Investors should confirm details of all such permits required, as well as any non-compliance and any circumstances which may cause these permits to be revoked, suspended or varied, or otherwise not renewed or not granted.
|Data centre design and construction||Data centre providers typically engage third parties (architects and engineering firms) to design data centres according to customer requirements, local regulations and market conditions, as well as the data centre provider’s own design requirements and standards, and operational objectives. They also outsource the construction of their data centres to third parties. Construction contractors typically provide certain quality and safety warranties in the construction contracts.
As a data centre provider’s business is dependent on the operational resilience of the physical infrastructure and any failure in the data centre facilities could lead to disruption to their customers’ businesses and could harm the provider’s reputation, investors would be well served by reviewing these construction contracts to understand the data centre provider’s exposure.
|Regulatory change/national security||Investors need to be alert to the fact that any regulated industry can be subject to legal and regulatory change which can adversely affect the business – these may include changes to the regulation of; prices and interconnection; access to certain types of infrastructure; privacy and data protection; and energy usage and carbon taxes. Furthermore, connectivity infrastructure is critical in the information age, and scrutiny from a national security perspective is increasingly political. In the UK for example, there is a Government proposal to implement a distinct national security review of transactions with no turnover or share of supply requirements.
It is important for investors to understand the existing regulatory landscape and also to scan what is on the horizon in terms of regulatory change which could impact their investment.

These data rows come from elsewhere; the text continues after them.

@[simp] theorem State.dropSharer_pending (s : State) (k : Port) :
    (s.dropSharer k).pending = s.pending := by rw [State.dropSharer]
@[simp] theorem State.dropSharer_porPin (s : State) (k : Port) :
    (s.dropSharer k).porPin = s.porPin := by rw [State.dropSharer]
@[simp] theorem State.dropSharer_hub (s : State) (k : Port) : (s.dropSharer k).hub = s.hub := by rw [State.dropSharer]
@[simp] theorem State.dropSharer_ports (s : State) (k : Port) :
    (s.dropSharer k).ports = s.ports := by rw [State.dropSharer]
@[simp] theorem State.dropSharer_lastGranted (s : State) (k : Port) :
    (s.dropSharer k).lastGranted = s.lastGranted := by rw [State.dropSharer]
@[simp] theorem State.dropSharer_urgency (s : State) (k : Port) :
    (s.dropSharer k).urgency = s.urgency := by rw [State.dropSharer]
@[simp] theorem State.dropSharer_dir (s : State) (k : Port) :
    (s.dropSharer k).dir = mapAll s.dir fun d => d.dropSharer k := by rw [State.dropSharer]
@[simp] theorem State.dropSharer_slots (s : State) (k : Port) :
    (s.dropSharer k).slots = s.slots := by rw [State.dropSharer]
@[simp] theorem State.dropSharer_drains (s : State) (k : Port) :
    (s.dropSharer k).drains = s.drains := by rw [State.dropSharer]
@[simp] theorem State.dropSharer_res (s : State) (k : Port) : (s.dropSharer k).res = s.res := by rw [State.dropSharer]
@[simp] theorem State.dropSharer_resTime (s : State) (k : Port) :
    (s.dropSharer k).resTime = s.resTime := by rw [State.dropSharer]
@[simp] theorem State.dropSharer_notices (s : State) (k : Port) :
    (s.dropSharer k).notices = s.notices := by rw [State.dropSharer]
@[simp] theorem State.dropSharer_noticeTime (s : State) (k : Port) :
    (s.dropSharer k).noticeTime = s.noticeTime := by rw [State.dropSharer]
@[simp] theorem State.dropSharer_fifo (s : State) (k : Port) :
    (s.dropSharer k).fifo = s.fifo := by rw [State.dropSharer]
@[simp] theorem State.dropSharer_regions (s : State) (k : Port) :
    (s.dropSharer k).regions = s.regions := by rw [State.dropSharer]
@[simp] theorem State.dropSharer_dev (s : State) (k : Port) : (s.dropSharer k).dev = s.dev := by rw [State.dropSharer]
@[simp] theorem State.dropSharer_sweep (s : State) (k : Port) :
    (s.dropSharer k).sweep = s.sweep := by rw [State.dropSharer]
@[simp] theorem State.dropSharer_snapshot (s : State) (k : Port) :
    (s.dropSharer k).snapshot = s.snapshot := by rw [State.dropSharer]
@[simp] theorem State.dropSharer_events (s : State) (k : Port) :
    (s.dropSharer k).events = s.events := by rw [State.dropSharer]
@[simp] theorem State.dropSharer_latches (s : State) (k : Port) :
    (s.dropSharer k).latches = s.latches := by rw [State.dropSharer]
@[simp] theorem State.dropSharer_fresh (s : State) (k : Port) :
    (s.dropSharer k).fresh = s.fresh := by rw [State.dropSharer]
@[simp] theorem State.dropSharer_out (s : State) (k : Port) : (s.dropSharer k).out = s.out := by rw [State.dropSharer]

@[simp] theorem State.setRes_pending (s : State) (i : ResId) (r : Reservation) :
    (s.setRes i r).pending = s.pending := rfl
@[simp] theorem State.setRes_porPin (s : State) (i : ResId) (r : Reservation) : (s.setRes i r).porPin = s.porPin := rfl
@[simp] theorem State.setRes_hub (s : State) (i : ResId) (r : Reservation) : (s.setRes i r).hub = s.hub := rfl
@[simp] theorem State.setRes_ports (s : State) (i : ResId) (r : Reservation) : (s.setRes i r).ports = s.ports := rfl
@[simp] theorem State.setRes_lastGranted (s : State) (i : ResId) (r : Reservation) :
    (s.setRes i r).lastGranted = s.lastGranted := rfl
@[simp] theorem State.setRes_urgency (s : State) (i : ResId) (r : Reservation) :
    (s.setRes i r).urgency = s.urgency := rfl
@[simp] theorem State.setRes_dir (s : State) (i : ResId) (r : Reservation) : (s.setRes i r).dir = s.dir := rfl
@[simp] theorem State.setRes_slots (s : State) (i : ResId) (r : Reservation) : (s.setRes i r).slots = s.slots := rfl
@[simp] theorem State.setRes_drains (s : State) (i : ResId) (r : Reservation) : (s.setRes i r).drains = s.drains := rfl
@[simp] theorem State.setRes_res (s : State) (i : ResId) (r : Reservation) :
    (s.setRes i r).res = setAt s.res i (some r) := rfl
@[simp] theorem State.setRes_resTime (s : State) (i : ResId) (r : Reservation) :
    (s.setRes i r).resTime = s.resTime := rfl
@[simp] theorem State.setRes_notices (s : State) (i : ResId) (r : Reservation) :
    (s.setRes i r).notices = s.notices := rfl
@[simp] theorem State.setRes_noticeTime (s : State) (i : ResId) (r : Reservation) :
    (s.setRes i r).noticeTime = s.noticeTime := rfl
@[simp] theorem State.setRes_fifo (s : State) (i : ResId) (r : Reservation) : (s.setRes i r).fifo = s.fifo := rfl
@[simp] theorem State.setRes_regions (s : State) (i : ResId) (r : Reservation) :
    (s.setRes i r).regions = s.regions := rfl
@[simp] theorem State.setRes_dev (s : State) (i : ResId) (r : Reservation) : (s.setRes i r).dev = s.dev := rfl
@[simp] theorem State.setRes_sweep (s : State) (i : ResId) (r : Reservation) : (s.setRes i r).sweep = s.sweep := rfl
@[simp] theorem State.setRes_snapshot (s : State) (i : ResId) (r : Reservation) :
    (s.setRes i r).snapshot = s.snapshot := rfl
@[simp] theorem State.setRes_events (s : State) (i : ResId) (r : Reservation) : (s.setRes i r).events = s.events := rfl
@[simp] theorem State.setRes_latches (s : State) (i : ResId) (r : Reservation) :
    (s.setRes i r).latches = s.latches := rfl
@[simp] theorem State.setRes_fresh (s : State) (i : ResId) (r : Reservation) : (s.setRes i r).fresh = s.fresh := rfl
@[simp] theorem State.setRes_out (s : State) (i : ResId) (r : Reservation) : (s.setRes i r).out = s.out := rfl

|Data protection compliance||Data centre providers who provide infrastructure only are generally not considered ‘processors’ under the GDPR insofar as their employees and contractors do not have access to customer servers or personal data as a part of the service they provide to them. They do however process data relating to their employees, contractors, suppliers and customers. Furthermore, their customers use their facilities to process data and the physical and electronic security measures in the data centre will be used by customers to evaluate whether the data is protected by appropriate technical and organisational measures, as required under the GDPR and the Cybersecurity Directive.
Investors should obtain details in relation to GDPR and Cybersecurity Directive compliance, as well as any historical breaches, investigations and notifications.